# Color Code On USB micro???



## vos (Apr 1, 2010)

I would plug it in and use a dmm and see which two are +5vdc and ground. Then use a normal usb wiring diagram and see if any of the outer colors mach.


----------



## HARRY304E (Sep 15, 2010)

leestover said:


> So I have this USB micro cable I just snipped and I noticed something odd. Instead of the standard Red, Black, White, Green wires there's Red(pink?), Yellow, White, and light green. Anyone know what role each of these colors are assigned? I can't find anything about it online. And unfortunately the manufacturer is unknown.

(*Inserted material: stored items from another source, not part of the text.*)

-- ==== Sys2Proof/Machine/Text.lean ====
section
/-! DEFINITION. The textual form of commands and responses (R57). There are no pseudo-instructions: a line is one command
word or none (R58). Text is a list of characters. What the rule leaves open (white space, WDATA of the commands that ignore
it, how response fields are printed) is log 10. -/

namespace Sys2Proof.Machine.Text

/-- Why a line is no command. -/
inductive TextError where
  | unknownMnemonic
  | badNumber
  | badOperands
deriving DecidableEq, Repr

/-- A command as it is sent: the word and the operand beside it (R42). -/
structure Command where
  cmd : Word
  wdata : Value
deriving DecidableEq, Repr

/-- An operand as written: a number, or `M` for `Mismatched` (R57). -/
inductive Operand where
  | num (n : Nat)
  | mismatched
deriving DecidableEq, Repr

def isSpace (c : Char) : Bool := c == ' ' || c == '\t' || c == '\r' || c == '\n'

/-- The value of a digit in a base up to 16. -/
def digit? (base : Nat) (c : Char) : Option Nat :=
  let v :=
    if '0' ≤ c ∧ c ≤ '9' then some (c.toNat - '0'.toNat)
    else if 'a' ≤ c ∧ c ≤ 'f' then some (c.toNat - 'a'.toNat + 10)
    else if 'A' ≤ c ∧ c ≤ 'F' then some (c.toNat - 'A'.toNat + 10)
    else none
  v.filter (· < base)

/-- The number written by these digits, most significant first. -/
def digits? (base : Nat) : List Char → Nat → Option Nat
  | [], acc => some acc
  | c :: cs, acc => (digit? base c).bind fun d => digits? base cs (acc * base + d)

/-- Numbers in decimal, `0x` hexadecimal or `0b` binary (R57). -/
def number? : List Char → Option Nat
  | [] => none
  | '0' :: 'x' :: c :: cs => digits? 16 (c :: cs) 0
  | '0' :: 'b' :: c :: cs => digits? 2 (c :: cs) 0
  | c :: cs => digits? 10 (c :: cs) 0

def operand? (cs : List Char) : Option Operand :=
  if cs = ['M'] then some .mismatched else (number? cs).map .num

def trim (cs : List Char) : List Char := ((cs.dropWhile isSpace).reverse.dropWhile isSpace).reverse

/-- Cut at every comma. -/
def splitCommas : List Char → List (List Char)
  | [] => [[]]
  | c :: cs =>
    if c = ',' then [] :: splitCommas cs
    else
      match splitCommas cs with
      | [] => [[c]]
      | part :: parts => (c :: part) :: parts

/-- An operand that must fit an 8-bit field. -/
def field? (n : Nat) : Option Field := if n < 2 ^ 8 then some (BitVec.ofNat 8 n) else none

/-- The command of a mnemonic and its operands, with WDATA 0 for the commands that ignore it (R57). -/
def assemble (mnemonic : List Char) (ops : List Operand) : Except TextError Command :=
  let plain (i : Instr) : Except TextError Command :=
    if ops = [] then .ok ⟨encode i, 0⟩ else .error .badOperands
  let pair (mk : Field → Field → Instr) : Except TextError Command :=
    match ops with
    | [.num a, .num b] =>
      match field? a, field? b with
      | some a, some b => .ok ⟨encode (mk a b), 0⟩
      | _, _ => .error .badOperands
    | _ => .error .badOperands
  if mnemonic = "CREATE".toList then pair .create
  else if mnemonic = "FREE".toList then plain .free
  else if mnemonic = "SIZE".toList then plain .size
  else if mnemonic = "GET".toList then pair .get
  else if mnemonic = "SET".toList then
    match ops with
    | [.num c, .num r, .num v] =>
      match field? c, field? r with
      | some c, some r => if v < 2 then .ok ⟨encode (.set c r (v == 1)), 0⟩ else .error .badOperands
      | _, _ => .error .badOperands
    | _ => .error .badOperands
  else if mnemonic = "INVERT".toList then pair .invert
  else if mnemonic = "CSCOMP".toList then plain .csComp
  else if mnemonic = "CSDRAW".toList then
    match ops with
    | [.num lc, .num lr, b] =>
      match field? lc, field? lr, b with
      | some lc, some lr, .num 0 => .ok ⟨encode (.csDraw lc lr .zero), 0⟩
      | some lc, some lr, .num 1 => .ok ⟨encode (.csDraw lc lr .one), 0⟩
      | some lc, some lr, .mismatched => .ok ⟨encode (.csDraw lc lr .mismatched), 0⟩
      | _, _, _ => .error .badOperands
    | _ => .error .badOperands
  else if mnemonic = "CSREAD".toList then plain .csRead
  else if mnemonic = "CSREND".toList then plain .csRend
  else if mnemonic = "RENDER".toList then
    match ops with
    | [.num n, .num value] =>
      match field? n with
      | some n => if value < 2 ^ 64 then .ok ⟨encode (.render n), BitVec.ofNat 64 value⟩ else .error .badOperands
      | none => .error .badOperands
    | _ => .error .badOperands
  else if mnemonic = "VALIDATE".toList then plain .validate
  else .error .unknownMnemonic

/-- One line: a command, or none where it holds a comment or nothing (R57). -/
def parseLine (line : List Char) : Except TextError (Option Command) :=
  let text := trim (line.takeWhile (· ≠ ';'))
  let mnemonic := text.takeWhile fun c => !isSpace c
  let rest := trim (text.dropWhile fun c => !isSpace c)
  if text = [] then .ok none
  else
    let operands := if rest = [] then some [] else (splitCommas rest).mapM fun cs => operand? (trim cs)
    match operands with
    | none => .error .badNumber
    | some ops => (assemble mnemonic ops).map some

/-- A program: the host's moves in the order of the lines, or the first line's error (R57, R58). -/
def parseProgram : List (List Char) → Except TextError (List HostMove)
  | [] => .ok []
  | line :: lines =>
    match parseLine line, parseProgram lines with
    | .error e, _ => .error e
    | .ok _, .error e => .error e
    | .ok none, .ok moves => .ok moves
    | .ok (some c), .ok moves => .ok (.command c.cmd c.wdata :: moves)

/-- The name of a recorded cause (R120). -/
def causeName? (code : Nat) : Option (List Char) :=
  match code with
  | 1 => some "ILLEGAL_CMD".toList
  | 2 => some "NO_IMAGE".toList
  | 3 => some "BOUNDS".toList
  | 4 => some "CONSTR_DIM".toList
  | 5 => some "CONSTR_SIZE".toList
  | 6 => some "CONSTR_VALUE".toList
  | 7 => some "CONSTR_SHAPE".toList
  | 8 => some "CONSTR_BIT".toList
  | _ => none

/-- A response as written (R57); none for a word the block never produces (R48, U13). -/
def showResponse (rsp : Word) : Option (List Char) :=
  match (rspStatus rsp).toNat with
  | 0 =>
    if rsp = 0 then some "OK".toList
    else
      some ("OK RA=".toList ++ Nat.toDigits 10 (rspRA rsp).toNat ++ " RB=".toList ++ Nat.toDigits 10 (rspRB rsp).toNat ++
        " RC=".toList ++ [if (rspRC rsp).getLsbD 1 then '1' else '0', if (rspRC rsp).getLsbD 0 then '1' else '0'])
  | 1 => some "ALLOC_ERR".toList
  | 2 => (causeName? (rspRA rsp).toNat).map fun name => "FAULT ".toList ++ name
  | _ => none

end Sys2Proof.Machine.Text
end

 Click this link it may help..http://www.accesscomms.com.au/reference/usb.htm

Welcome to the forum


----------



## guest (Feb 21, 2009)

leestover said:


> So I have this USB micro cable I just snipped and I noticed something odd. Instead of the standard Red, Black, White, Green wires there's Red(pink?), Yellow, White, and light green. Anyone know what role each of these colors are assigned? I can't find anything about it online. And unfortunately the manufacturer is unknown.


Also bear in mind that in a molded cable assembly where both ends are prewired the manufacturer could use whatever colors they want, as long as the terminations are correct and the wire characteristics meet spec. (Impedance, capacitance, current carrying, shielding, etc.) 

I have had to cut up premade parallel data cables (DB25) and they have all had different wire color standards.


----------



## leestover (Dec 12, 2010)

Thanks guys. I used a spec of a USB pin layout and matched it up to the wires using a cont. tester.


----------